Elle ne devait plus compter que sur elle-même. Et il fallait fuir, fuir au plus vite... mais où ?

Peu à peu, le Barbican, naguère désert, s'animait. Des bateaux de pêche accostaient, jetaient à pleins paniers sur la pierre du quai les soles et les plies encore brillantes d'eau, les casiers où les crabes aux couleurs de granit agitaient leurs pinces noires, les paquets d'algues vertes où s'accrochaient de grosses moules violettes. Des ménagères accouraient sous les ailes de leurs coiffes empesées, un grand panier au bras. Elles jetaient en passant un regard curieux à cette jolie fille vêtue en garçon, si manifestement lasse et qui tenait en bride un cheval de race.

Leur curiosité silencieuse rendit conscience d'elle-même à Marianne qui se leva, incapable de demeurer plus longtemps sous les feux croisés de tous ces regards. En même temps, elle s'aperçut d'une chose toute simple : elle mourait de faim. C'était peut-être la vue de ces poissons, l'odeur grisante de la mer, le vent vif. Quoi qu'il en fût, son estomac criait famine, comme sait crier famine un estomac de dix-sept ans. L'émotion l'avait empêchée de manger à l'absurde dîner de noces de la veille et elle n'avait rien pris depuis.

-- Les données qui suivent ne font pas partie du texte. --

-- ==== Sys2Proof/Tests/Slice0.lean ====
section
/-! SUPPORT. The model's own tests. Expected values come from spec/95_test_vectors.md (named in each group) or from the
rule cited; words are written out from 30_encoding.md R74. Then, for each statement with hypotheses, a theorem
`witness_<Name>` that shows states and operands which meet them, at the edges of the ranges. -/

namespace Sys2Proof.Tests

open Sys2Proof.Machine

/-! ## Helpers -/

/-- The next state of an outcome. -/
def nextOf : Host.Outcome State Fault Refusal → Option State
  | .next t => some t
  | .fault _ => none
  | .refused _ => none

/-- The error of an outcome. -/
def faultOf : Host.Outcome State Fault Refusal → Option Fault
  | .next _ => none
  | .fault e => some e
  | .refused _ => none

/-- A state whose next opcode is `w`. -/
def at_ (s : State) (w : Nat) : State := s.withFetchWord 16 w

/-- One step of `s` with the opcode `w` placed at `PC`. -/
def stepOn (s : State) (w : Nat) : Option State := nextOf (step (s.withFetchWord 16 w))

/-- The error of that step. -/
def stepFault (s : State) (w : Nat) : Option Fault := faultOf (step (s.withFetchWord 16 w))

/-- The same for a machine whose divider is 2, so that the timers can be computed. -/
def stepOn2 (s : State) (w : Nat) : Option State := nextOf (stepWith 2 (s.withFetchWord 16 w))

/-- `V[x]`, `V[15]` and `PC` after a step. -/
def result (o : Option State) (x : Reg) : Option (Byte × Byte × Word) := o.map fun t => (readV t x, readV t 15, t.pc)

/-- Reset with registers set. -/
def regs (l : List (Reg × Byte)) : State := l.foldl (fun s p => writeV s p.1 p.2) State.reset

/-- `DT`, `ST`, `CYCLE` after a step. -/
def timers (o : Option State) : Option (Byte × Byte × Nat) := o.map fun t => (t.dt, t.st, t.cycle)

/-- The set pixels among the cells of rows `rs` and columns `cs`. -/
def pixels (scr : Screen) (rs : List (Fin Config.screenH)) (cs : List (Fin Config.screenW)) : List (Nat × Nat) :=
  rs.flatMap fun r => (cs.filter fun c => getPixel scr r c).map fun c => (r.val, c.val)

/-! ## WellFormed (30_encoding.md R86, R88, R92) -/

theorem test_default_table_wellFormed : classFBytes.wellFormed = true := by decide

/-- A byte that selects two class-F instructions is refused. -/
theorem test_repeated_class_F_byte_refused : (ClassFBytes.wellFormed { classFBytes with storeBcd := 0x07 }) = false := by
  decide

theorem test_rows_wellFormed : (opcodeRows classFBytes).all OpcodeRow.wellFormed = true := by decide

/-- A pattern with a bit outside its mask is refused. -/
theorem test_row_pattern_outside_mask_refused : OpcodeRow.wellFormed ⟨"Jump", 0xF000, 0x1001, 0x0000⟩ = false := by decide

/-- A row that fixes an ignored bit is refused. -/
theorem test_row_fixed_ignored_bit_refused : OpcodeRow.wellFormed ⟨"Nop", 0xF000, 0x0000, 0x1FFF⟩ = false := by decide

theorem test_illegal_opcodes_refused :
    (([0x8128, 0x8129, 0x812A, 0x812B, 0x812C, 0x812D, 0x812F] ++ [0xE000, 0xE19F, 0xE1A0, 0xE1FF, 0xE09D] ++
      [0xF000, 0xF001, 0xF075, 0xF085, 0xF1FF, 0xF102, 0xF930]).all
      fun op => !(legalIn (opcodeRows classFBytes) op)) = true := by decide

/-- Legal, but with a discarded bit set (R88). -/
theorem test_noncanonical_opcodes_refused :
    ([0x0123, 0x512F, 0x9127].all fun op =>
      legalIn (opcodeRows classFBytes) op && !(canonicalIn (opcodeRows classFBytes) op)) = true := by decide
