-- ==== Sys2Proof/Machine/State.lean ====
section
/-! DEFINITION. The state of a KQ-4 package as plain data, and the state after reset. -/

namespace Sys2Proof.Machine

/-! ## Memory and translation -/

/-- What is known of one 128-byte line of HBM4E, the LP6 tier or a window: the key it was last written under, and an
epoch that rises when the key changes (R78, R445). -/
structure LineTag where
  line : Nat
  key : KeyMat
  epoch : Nat
  deriving DecidableEq, Repr

/-- A line that is dirty in the LLC: its home partition, the partitions that have made a line of its set dirty since it became
so, and what the memory beneath it holds (R106, R107, R394). -/
structure LlcDirty where
  line : Nat
  part : Nat
  base : Nat
  since : List Nat
  old : List (Option Byte)
  oldTag : Option (KeyMat × Nat)
  deriving DecidableEq, Repr

/-- A partition that has made a line of an LLC set dirty since the set last held none for certain (R394). -/
structure Residency where
  base : Nat
  set : Nat
  part : Nat
  deriving DecidableEq, Repr

/-- What a translation gives: the frame, log2 of the page size, and the leaf's fields (R54, R63). -/
structure Leaf where
  frame : Nat
  lg : Nat
  w : Bool
  la : Bool
  ord : BitVec 2
  key : Nat
  d : Bool
  deriving DecidableEq, Repr

/-- The owners of translation entries (R63), and the hardware that reaches memory for a context (R369, R410). -/
inductive Holder where
  | seq (q : SeqId)
  | agn (s : StreamRef)
  | island (n : NodeRef) (port : Nat)
  | engine (q : SeqId) (tag : Nat) (side : Nat)
  | queue (part q : Nat)
  | cut (ctx : BitVec 12)
  deriving DecidableEq, Repr

/-- One translation entry (R63). -/
structure TlbEntry where
  holder : Holder
  ctx : BitVec 12
  va : Nat
  leaf : Leaf
  used : Nat
  deriving DecidableEq, Repr

/-- A line of a die's walker cache: a directory entry or a leaf of a level as a walk last read it, with an address that
it lies on the walk to (R66, R69). -/
structure WalkLine where
  die : Nat
  ctx : BitVec 12
  level : Nat
  leaf : Bool
  va : Nat
  pa : Nat
  entry : Word
  deriving DecidableEq, Repr

/-- A fault of an access: FINFO's fields and FADDR (R71). -/
structure FaultInfo where
  cause : Nat
  addr : Nat
  level : Nat
  write : Bool
  atomic : Bool
  key : Nat
  deriving DecidableEq, Repr

/-- A walk request in a die's queue (R66): the address that missed, the first byte of its access (R60), and whether
the access is a prefetch, which pulls no page and takes no trap (R137). -/
structure WalkReq where
  holder : Holder
  die : Nat
  ctx : BitVec 12
  part : Nat
  va : Nat
  first : Nat
  write : Bool
  atomic : Bool
  soft : Bool
  deriving DecidableEq, Repr

/-- The fault of a walk, waiting for its holder (R65). -/
structure WalkFault where
  holder : Holder
  info : FaultInfo
  deriving DecidableEq, Repr

/-- A copy-on-write in progress, or stalled on an empty pool (R73, R76).  Once the leaf is replaced, closing names the
accesses that used the old leaf and are still to be performed (R75). -/
structure Cow where
  req : WalkReq
  waiting : List WalkReq
  page : Nat
  leafPa : Nat
  old : Word
  frame : Nat
  key : Nat
  empty : Bool
  closing : Option (List Nat)
  deriving DecidableEq, Repr

/-- A request for a page that a walker has sent on a port of the Ostrel Link (R82, R411). -/
structure PullSent where
  port : Nat
  lendId : Word
  va : Nat
  requester : List Byte
  deriving DecidableEq, Repr

/-- A remote pull in progress (R82). -/
structure Pull where
  req : WalkReq
  page : Nat
  leafPa : Nat
  old : Word
  waiting : List WalkReq
  deriving DecidableEq, Repr

/-- A valid line of a die's L2 (R97 to R100).  Its pins name tiles by their islands and identities.  A pinned line that was
invalidated keeps its bytes: live is then false (R99). -/
structure L2Line where
  die : Nat
  line : Nat
  way : Nat
  ctx : BitVec 12
  part : Nat
  key : Nat
  ord : BitVec 2
  dirty : Bool
  live : Bool
  pins : List (NodeRef × Nat)
  used : Nat
  data : List Byte
  deriving DecidableEq, Repr

/-- The mode of an array (R87). -/
inductive ArrayMode where
  | off | cache | scratch | load | run
  deriving DecidableEq, Repr

/-- One array: its mode and conversion, its owner (63 when unassigned), and its schedule register (R87, R352). -/
structure ArrayState where
  ref : ArrayRef
  owner : Nat
  mode : ArrayMode
  busy : Bool
  fromMode : ArrayMode
  sched : BitVec 200
  deriving DecidableEq, Repr

/-- A conversion waiting or in progress on an array (R91 to R93). -/
structure Conversion where
  ref : ArrayRef
  mode : ArrayMode
  acc : Nat
  started : Bool
  deriving DecidableEq, Repr

/-- A bandwidth bucket of a slice port: its tokens in 64ths of a line, and how many accesses it has admitted by
borrowing in each of the last 64 cycles, latest first (R112, R113). -/
structure Bucket where
  port : Nat
  index : Nat
  tokens : Nat
  borrowed : List Nat
  deriving DecidableEq, Repr

/-! ## Accesses of sequencers and elements -/

/-- The lines of an access of the fabric that wait at the request ports of a die's L2 to be admitted (R112, R113): its
holder and first byte, its place in arrival order, and the lines not admitted yet. -/
structure PortReq where
  id : Nat
  holder : Holder
  va : Nat
  ctx : BitVec 12
  part : Nat
  die : Nat
  unpaid : List Nat
  deriving DecidableEq, Repr

/-- One translated piece of an access (R60). -/
structure Part where
  va : Nat
  pa : Nat
  n : Nat
  leaf : Leaf
  deriving DecidableEq, Repr

/-- An access that reads, of which some single-copy-atomic parts have been performed and others not (R61): its translated
pieces, the parts left, and the bytes read so far by their addresses. -/
structure Reading where
  va : Nat
  n : Nat
  parts : List Part
  left : List Part
  got : List (Nat × Byte)
  deriving DecidableEq, Repr

/-- What an outstanding operation does (R120). -/
inductive AccKind where
  | load (signed : Bool)
  | store
  | amo (op : Nat)
  | amaxrs
  | aquery
  | cpref
  | cclean
  | cinval
  | cflush
  | aconv
  | fence
  deriving DecidableEq, Repr

/-- The firing an access of the fabric belongs to (R318 to R321): its block, slot, key, and the tag its output
carries. -/
structure ElemOwner where
  node : NodeRef
  slot : Nat
  key : Key
  seq : BitVec 8
  deriving DecidableEq, Repr

/-- An operation that has been issued and not yet performed (R119, R120, R134): its translated parts, the
single-copy-atomic pieces (R61) or lines still to be performed, and the lines that an L2 port has not admitted yet
(R112).  The pieces of a load collect in data. -/
structure Access where
  id : Nat
  q : SeqId
  elem : Option ElemOwner
  ctx : BitVec 12
  part : Nat
  die : Nat
  kind : AccKind
  dest : Nat
  n : Nat
  va : Nat
  parts : List Part
  data : BitVec 256
  cmp : Word
  ord : BitVec 3
  scope : BitVec 3
  counted : Bool
  unpaid : List Nat
  ringed : Bool
  left : List Part
  deriving DecidableEq, Repr

/-- A copy or a dot job under a copy tag (R143 to R160).  Words: the operands of the instruction as read at issue. -/
inductive JobKind where
  | copy
  | copyx (pl : BitVec 32)
  | copyg (pl : BitVec 32)
  | bdot (pl : BitVec 32) (desc : BitVec 256)
  deriving DecidableEq, Repr

/-- A line that a job is to write: its side, its address and bytes, and how many bits of its last byte are written, 0 for
all of them (R79, R150). -/
structure JobWrite where
  side : Nat
  va : Nat
  bytes : List Byte
  top : Nat
  deriving DecidableEq, Repr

La veille ? C'était hier seulement qu'elle avait épousé Francis ? Elle avait l'impression qu'une éternité avait coulé depuis la cérémonie. Ainsi quelques heures avaient suffi à faire d'elle une épouse outragée, une veuve, une criminelle et une fugitive que l'on rechercherait bientôt si l'on n'était pas déjà sur sa trace ! Mais aucun remords ne troublait son esprit lorsque s'y présentait l'image de ceux qui l'avaient si cruellement blessée. Ils avaient mérité leur châtiment et, en les frappant, elle n'avait rien fait d'autre que venger son honneur outragé, comme l'aurait vengé n'importe quel homme de sa famille. Seulement, lorsqu'elle pensait à Francis, elle éprouvait, au fond de son cœur, une sorte de vertige comme on en ressent au bord d'un précipice avec, dans la bouche, un goût de cendres amères.

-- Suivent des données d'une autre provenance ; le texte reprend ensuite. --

/-- The register write of an operation that returns a value (R126, R129, R131, R142). -/
def accessReturn (s : State) (a : Access) (v : Nat) : State :=
  match a.kind with
  | .load sg =>
    s.updSeq a.q fun c =>
      if a.n = 16 then c.setRegPair (destReg a.dest) (BitVec.ofNat 128 v) else c.setReg (destReg a.dest) (loadValue sg a.n v)
  | .amo _ => s.updSeq a.q fun c => c.setReg (destReg a.dest) (BitVec.ofNat 64 v)
  | .amaxrs => s.updSeq a.q fun c => c.setReg (destReg a.dest) (BitVec.ofNat 64 v)
  | .aquery => s.updSeq a.q fun c => c.setReg (destReg a.dest) (BitVec.ofNat 64 v)
  | _ => s

/-- The end of an operation: the acquire effect, the value to its register, and it is no longer outstanding (R119,
R120). -/
def completeAccess (s : State) (a : Access) (v : Nat) : State :=
  let s := accessReturn (acquireEffect s a) a v
  { s with accesses := s.accesses.filter fun e => e.id != a.id }

/-- An operation of one piece or of none is performed: the release effect, the effect at its coherence point, and its
end. -/
def performWhole (s : State) (a : Access) : State :=
  let r := accessEffect (releaseEffect s a) a
  completeAccess r.1 a r.2

/-- A piece of an operation of several is performed; the first one follows the release effect, the last one ends the
operation (R60, R61). -/
def performPiece (s : State) (a : Access) (p : Part) : State :=
  let s := if a.left == piecesOf a.kind a.n a.va a.parts then releaseEffect s a else s
  let off := if a.kind.isAccess then 8 * (p.va - a.va) else 0
  let r := accessEffect s { a with parts := [p], n := p.n, data := a.data >>> off }
  let rest := a.left.erase p
  let data := match a.kind with
    | .load _ => a.data ||| (BitVec.ofNat 256 r.2 <<< off)
    | _ => a.data
  if rest == [] then completeAccess r.1 { a with data := data } (data.toNat % 2 ^ (8 * a.n))
  else { r.1 with accesses := mapIf (fun e => e.id == a.id) (fun e => { e with left := rest, data := data }) r.1.accesses }

/-- An operation is performed, or one of its pieces that may be, by a free choice (R61). -/
def perform (s : State) (a : Access) : State :=
  if a.left.length ≤ 1 && a.left == piecesOf a.kind a.n a.va a.parts then performWhole s a
  else
    let ready := a.left.filter (pieceReady s a)
    match ready[Config.freeIndex s.freeCtr % ready.length]? with
    | some p => performPiece { s with freeCtr := s.freeCtr + 1 } a p
    | none => if a.left == [] then performWhole s a else s

/-! ## The Waggle ring -/

/-- The station of the ring at which an operation is performed (R168, R169): slices of the dies, then base dies. An
element's fence, and what reaches no station of its own, stand at the slice that the graph's handle (dest) picks. -/
def stationOf (a : Access) : Nat :=
  let own := if a.elem.isSome then 16 * a.die + a.dest % 16 else a.q.val
  if a.kind = .fence then own
  else
    match a.parts with
    | p :: _ =>
      match region p.pa with
      | .array r => 16 * r.die + r.slice
      | _ => 64 + baseDieOf p.pa
    | [] => own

Un effort de sa volonté chassa les pensées funestes. De toutes ses forces, de toute la vigueur de sa jeunesse, Marianne voulait vaincre le sort qui s'acharnait sur elle et, pour cela, il fallait vivre. Et, tout d'abord, manger, se reposer un peu, réfléchir. Des yeux, elle chercha autour d'elle le gamin de tout à l'heure, mais il avait disparu. Elle se souvint alors de ce qu'il lui avait dit : l'auberge de l'Ancre et de la Couronne, la meilleure de Plymouth, était située près de l'église St. Andrew. Justement, elle apercevait, au-dessus des toits pointus des maisons, une tour gothique qui appartenait sans doute à l'ancienne cathédrale catholique. Une étroite et tortueuse ruelle l'y mena et, bientôt, elle découvrit les colombages vénérables, les petits carreaux étincelants et l'enseigne majestueuse d'une vieille hostellerie de belle apparence. Jetant la bride de son cheval aux mains d'un valet d'écurie apparu comme par enchantement, Marianne pénétra dans l'auberge, descendit quelques marches et se trouva dans une vaste et accueillante salle commune, décorée de cuivres et d'étains brillants, où, autour d'une grande table d'hôte, plusieurs petites tables étaient disposées, couvertes de nappes bien blanches. Dans la cheminée brûlait un grand feu de tourbe et une troupe de servantes vigoureuses, aux belles joues rouges, vernies par le feu, voltigeait à travers la pièce, portant de lourds plateaux.